Ultimately however the full-bodied core combat can’t disguise the bland roster (each character handles more or less identically) and watered-down mode selection. In addition to Arcade, Practice and ad hoc Versus modes, there’s a Z Trial mode in which players must fulfil certain conditions to win (fighting without guarding, for instance) but Shin Budokai 2’s chief concession to originality is the revamped story mode, which now features a branching mission structure, a simplistic overworld with destructible/defendable settlements, and an RPG-lite character development system. The latter is arguably the most successful new element, requiring the player to place cards on a 9X9 grid in order to buff up moves or adjacent cards- a more cerebral exercise which complements the punching and kicking much as a dash of Cabernet Sauvignon complements a slab of Roquefort. Stop looking at me like that. Flying around the overworld on the other hand is a pointless, uninspiring experience marred by bolt-on graphics, all the more annoying in that it results in additional loading pauses (each lasting around 10-15 seconds at worst).

Besides the additional modes the only real distinction between Shin Budokai 2 and its predecessor is the new story arc, which occurs through unimaginative talking-head cutscenes and is generally incomprehensible without a BA in deranged anime plotting.
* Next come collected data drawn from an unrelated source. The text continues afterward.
/-! ### placeJob -/

@[simp] theorem Part.placeJob_unit (part : Part) (slot : Nat) (p : PanelNo) (sc : JobScope) (rect : Rect) (cls : RefreshClass) (o : Origin) (full : Bool) :
    (part.placeJob slot p sc rect cls o full).unit = part.unit := rfl
@[simp] theorem Part.placeJob_setup (part : Part) (slot : Nat) (p : PanelNo) (sc : JobScope) (rect : Rect) (cls : RefreshClass) (o : Origin) (full : Bool) :
    (part.placeJob slot p sc rect cls o full).setup = part.setup := rfl
@[simp] theorem Part.placeJob_tiles (part : Part) (slot : Nat) (p : PanelNo) (sc : JobScope) (rect : Rect) (cls : RefreshClass) (o : Origin) (full : Bool) :
    (part.placeJob slot p sc rect cls o full).tiles = part.tiles := rfl
@[simp] theorem Part.placeJob_zones (part : Part) (slot : Nat) (p : PanelNo) (sc : JobScope) (rect : Rect) (cls : RefreshClass) (o : Origin) (full : Bool) :
    (part.placeJob slot p sc rect cls o full).zones = part.zones := rfl
@[simp] theorem Part.placeJob_runningCount (part : Part) (slot : Nat) (p : PanelNo) (sc : JobScope) (rect : Rect) (cls : RefreshClass) (o : Origin) (full : Bool) :
    (part.placeJob slot p sc rect cls o full).runningCount = part.runningCount := rfl
@[simp] theorem Part.placeJob_committed (part : Part) (slot : Nat) (p : PanelNo) (sc : JobScope) (rect : Rect) (cls : RefreshClass) (o : Origin) (full : Bool) :
    (part.placeJob slot p sc rect cls o full).committed = part.committed := rfl
@[simp] theorem Part.placeJob_stopMark (part : Part) (slot : Nat) (p : PanelNo) (sc : JobScope) (rect : Rect) (cls : RefreshClass) (o : Origin) (full : Bool) :
    (part.placeJob slot p sc rect cls o full).stopMark = part.stopMark := rfl
@[simp] theorem Part.placeJob_lastSweep (part : Part) (slot : Nat) (p : PanelNo) (sc : JobScope) (rect : Rect) (cls : RefreshClass) (o : Origin) (full : Bool) :
    (part.placeJob slot p sc rect cls o full).lastSweep = part.lastSweep := rfl
@[simp] theorem Part.placeJob_selectors (part : Part) (slot : Nat) (p : PanelNo) (sc : JobScope) (rect : Rect) (cls : RefreshClass) (o : Origin) (full : Bool) :
    (part.placeJob slot p sc rect cls o full).selectors = part.selectors := rfl
@[simp] theorem Part.placeJob_engines (part : Part) (slot : Nat) (p : PanelNo) (sc : JobScope) (rect : Rect) (cls : RefreshClass) (o : Origin) (full : Bool) :
    (part.placeJob slot p sc rect cls o full).engines = part.engines := rfl
@[simp] theorem Part.placeJob_ports (part : Part) (slot : Nat) (p : PanelNo) (sc : JobScope) (rect : Rect) (cls : RefreshClass) (o : Origin) (full : Bool) :
    (part.placeJob slot p sc rect cls o full).ports = part.ports := rfl
@[simp] theorem Part.placeJob_rail (part : Part) (slot : Nat) (p : PanelNo) (sc : JobScope) (rect : Rect) (cls : RefreshClass) (o : Origin) (full : Bool) :
    (part.placeJob slot p sc rect cls o full).rail = part.rail := rfl
@[simp] theorem Part.placeJob_energy (part : Part) (slot : Nat) (p : PanelNo) (sc : JobScope) (rect : Rect) (cls : RefreshClass) (o : Origin) (full : Bool) :
    (part.placeJob slot p sc rect cls o full).energy = part.energy := rfl
@[simp] theorem Part.placeJob_clock (part : Part) (slot : Nat) (p : PanelNo) (sc : JobScope) (rect : Rect) (cls : RefreshClass) (o : Origin) (full : Bool) :
    (part.placeJob slot p sc rect cls o full).clock = part.clock := rfl

/-! ### endJob -/

@[simp] theorem Part.endJob_unit (part : Part) (slot : Nat) (j : Job) (r : RunFields) :
    (part.endJob slot j r).unit = part.unit := rfl
@[simp] theorem Part.endJob_setup (part : Part) (slot : Nat) (j : Job) (r : RunFields) :
    (part.endJob slot j r).setup = part.setup := rfl
@[simp] theorem Part.endJob_tiles (part : Part) (slot : Nat) (j : Job) (r : RunFields) :
    (part.endJob slot j r).tiles = part.tiles := rfl
@[simp] theorem Part.endJob_zones (part : Part) (slot : Nat) (j : Job) (r : RunFields) :
    (part.endJob slot j r).zones = part.zones := rfl
@[simp] theorem Part.endJob_sequence (part : Part) (slot : Nat) (j : Job) (r : RunFields) :
    (part.endJob slot j r).sequence = part.sequence := rfl
@[simp] theorem Part.endJob_lastSweep (part : Part) (slot : Nat) (j : Job) (r : RunFields) :
    (part.endJob slot j r).lastSweep = part.lastSweep := rfl
@[simp] theorem Part.endJob_selectors (part : Part) (slot : Nat) (j : Job) (r : RunFields) :
    (part.endJob slot j r).selectors = part.selectors := rfl
@[simp] theorem Part.endJob_ports (part : Part) (slot : Nat) (j : Job) (r : RunFields) :
    (part.endJob slot j r).ports = part.ports := rfl
@[simp] theorem Part.endJob_rail (part : Part) (slot : Nat) (j : Job) (r : RunFields) :
    (part.endJob slot j r).rail = part.rail := rfl
@[simp] theorem Part.endJob_energy (part : Part) (slot : Nat) (j : Job) (r : RunFields) :
    (part.endJob slot j r).energy = part.energy := rfl
@[simp] theorem Part.endJob_clock (part : Part) (slot : Nat) (j : Job) (r : RunFields) :
    (part.endJob slot j r).clock = part.clock := rfl

/-! ### setRunState -/

@[simp] theorem Part.setRunState_setup (part : Part) (r : RunState) :
    (part.setRunState r).setup = part.setup := rfl
@[simp] theorem Part.setRunState_tiles (part : Part) (r : RunState) :
    (part.setRunState r).tiles = part.tiles := rfl
@[simp] theorem Part.setRunState_zones (part : Part) (r : RunState) :
    (part.setRunState r).zones = part.zones := rfl
@[simp] theorem Part.setRunState_pool (part : Part) (r : RunState) :
    (part.setRunState r).pool = part.pool := rfl
@[simp] theorem Part.setRunState_sequence (part : Part) (r : RunState) :
    (part.setRunState r).sequence = part.sequence := rfl
@[simp] theorem Part.setRunState_runningCount (part : Part) (r : RunState) :
    (part.setRunState r).runningCount = part.runningCount := rfl
@[simp] theorem Part.setRunState_committed (part : Part) (r : RunState) :
    (part.setRunState r).committed = part.committed := rfl
@[simp] theorem Part.setRunState_stopMark (part : Part) (r : RunState) :
    (part.setRunState r).stopMark = part.stopMark := rfl
@[simp] theorem Part.setRunState_walkOwed (part : Part) (r : RunState) :
    (part.setRunState r).walkOwed = part.walkOwed := rfl
@[simp] theorem Part.setRunState_lastSweep (part : Part) (r : RunState) :
    (part.setRunState r).lastSweep = part.lastSweep := rfl
@[simp] theorem Part.setRunState_selectors (part : Part) (r : RunState) :
    (part.setRunState r).selectors = part.selectors := rfl
@[simp] theorem Part.setRunState_engines (part : Part) (r : RunState) :
    (part.setRunState r).engines = part.engines := rfl
@[simp] theorem Part.setRunState_ports (part : Part) (r : RunState) :
    (part.setRunState r).ports = part.ports := rfl
@[simp] theorem Part.setRunState_rail (part : Part) (r : RunState) :
    (part.setRunState r).rail = part.rail := rfl
@[simp] theorem Part.setRunState_energy (part : Part) (r : RunState) :
    (part.setRunState r).energy = part.energy := rfl
@[simp] theorem Part.setRunState_clock (part : Part) (r : RunState) :
    (part.setRunState r).clock = part.clock := rfl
Apparently Goku has died of a heart condition, Trunks is doing a bit of time-travelling and Babidi and Dabura are out to leech everybody’s energy again. I lost track after the first couple of text bubbles and chances are so will you- unless you’re a dedicated DBZ enthusiast, in which case you will probably now be thinking “Zoinks! Babadi and Dabura up to their old tricks. Looking to revive Majin Buu, I shouldn’t warrant, but will they be able to manipulate such a fickle and powerful entity? And what of Goku’s fusion technique?” You have my fear and admiration, whoever you are.

At least this mixer looks classy enough, with squiffy cell-shaded character models, a respectable frame rate and appropriately explosive effects. On the flipside the arenas are a bit monotonous and the overworld, as previously noted, looks pants. The game scores points in the auditory department with some extensive albeit cheesy voice-acting, and the Tokyo rock soundtrack is tolerable enough.
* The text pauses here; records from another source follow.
-- ==== Sys2Proof/Laws/Triggers.lean ====
section
/-! SUPPORT. What an enqueue attempt, the HELD retry, the zone and sweep triggers and the retirement of a job can do: each
operation meets the relation of Safety.lean that says it. -/

namespace Sys2Proof.Machine

/-! ### Passes -/

/-- A fold whose step meets a relation meets its passes. -/
theorem Passes.foldl {α : Type} {does : α → Part → Part → Prop} {f : Part → α → Part}
    (h : ∀ x part, does x part (f part x)) (xs : List α) (part : Part) : Passes does xs part (xs.foldl f part) := by
  induction xs generalizing part with
  | nil => exact rfl
  | cons x xs ih => exact ⟨f part x, h x part, ih _⟩

/-! ### Quiet hours and the settle timer (R26, R29, R156) -/

theorem Setup.quietAt_iff (g : Setup) (i : Nat) : g.globals.quietAt i = true ↔ g.QuietAt i := by
  unfold GlobalSettings.quietAt Setup.QuietAt
  split
  · simp; omega
  · split <;> simp <;> omega

theorem Part.quiet_iff (part : Part) (g : Setup) : part.quiet g = true ↔ part.QuietHours g := by
  unfold Part.quiet Part.QuietHours Clock.nextSecond
  rw [Bool.and_eq_true, Setup.quietAt_iff, Bool.or_eq_true, Setup.quietAt_iff]
  cases part.clock.secondDue <;> simp [Config.daySeconds]

theorem Part.timerStopped_iff {part : Part} {n : Nat} {x : Zone} (h : part.zone? n = some x) :
    part.timerStopped n = true ↔ x.TimerStopped := by
  simp [Part.timerStopped, h, Zone.TimerStopped]

/-! ### An enqueue attempt (R31) -/

/-- The part in which an enqueue of zone `n` makes its request: EPOCH_WAIT is cleared first. -/
theorem Part.zone?_waited (part : Part) (n m : Nat) :
    (part.updateZone n fun x => { x with epochWait := false }).zone? m
      = (part.zone? m).map fun x => if m = n then { x with epochWait := false } else x :=
  Part.zone?_updateZone part n m (fun x => { x with epochWait := false }) fun _ => rfl

/-- What a placed or merged request leaves, whose own part changes no tile and only the zone's queued job. -/
theorem Part.tookUpZone {part placed : Part} {g : Setup} {z : ZoneCfg} {slot : Nat} (ht : placed.tiles = part.tiles)
    (hm : placed.clock = part.clock)
    (hz : ∀ n y, part.zone? n = some y →
      placed.zone? n = some (if y.index = z.index then { y with epochWait := false, queuedJob := some slot } else y)) :
    part.TookUpZone ((placed.takeUpZone g z).updateZone z.index fun x => { x with held := none }) g z slot := by
  refine ⟨fun p tx ty x hx => ?_, fun n y hy => ?_⟩
  · have e : ((placed.takeUpZone g z).updateZone z.index fun x => { x with held := none }).tileAt? g p tx ty
        = (placed.takeUpZone g z).tileAt? g p tx ty := rfl
    rw [e, Part.tileAt?_takeUpZone, Part.tileAt?_congr ht, hx]
    constructor
    · rintro ⟨h1, h2, h3, h4⟩
      simp [h1, h2, h3, h4]
    · intro h
      have : ¬(p = z.panel ∧ z.rect.contains tx ty = true ∧ x.zone = some z.index ∧ x.state = .dirty) := by
        rintro ⟨a, b, c, d⟩; exact h ⟨d, a, b, c⟩
      simp [this]
  · have hi := Part.zone?_index hy
    rw [Part.zone?_updateZone _ _ _ (fun x => { x with held := none }) fun _ => rfl, Part.zone?_takeUpZone, hz n y hy]
    subst hi
    have e : (((placed.takeUpZone g z).updateZone z.index fun x => { x with held := none }) : Part).tiles
        = (placed.takeUpZone g z).tiles := rfl
    simp only [Option.map_some, e, hm]
    by_cases h : y.index = z.index <;> simp [h, Zone.follow, Zone.counted]

theorem Part.placedRequest_eq (placed : Part) (g : Setup) (z : ZoneCfg) :
    (placed.takeUpZone g z).updateZone z.index (fun x => { x with held := none })
      = { placed with
          tiles := ((placed.takeUpZone g z).updateZone z.index fun x => { x with held := none }).tiles
          zones := ((placed.takeUpZone g z).updateZone z.index fun x => { x with held := none }).zones } := by
  have h := Part.takeUpZone_eq placed g z
  unfold Part.updateZone
  rw [h]

theorem RefreshClass.moreUrgent_eq (a b : RefreshClass) : (a.moreUrgent b = a) ↔ ¬(b.rank < a.rank) := by
  cases a <;> cases b <;> decide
Shin Budokai’s real problem is one of context. The PSP is a rather select establishment for a recycled, run-of-the-mill fighter these days, and there’s simply little reason to settle for rum and coke when champagne is available for a fraction of the price. If you obsess over fighting games or regularly yell ‘Kamehameha’ in your sleep then by all means pick it up. Everybody else should just rent it out, or go buy Tekken instead.

The bar beckons. Maybe I should flip this metaphor on its head, try to sell the liquor by inviting comparison with video games? “The Chenin Blanc, sir? A feisty little number, which strikes the palette much like an Italian plumber stomping on an enraged tortoise. Would sir care to try the demo?”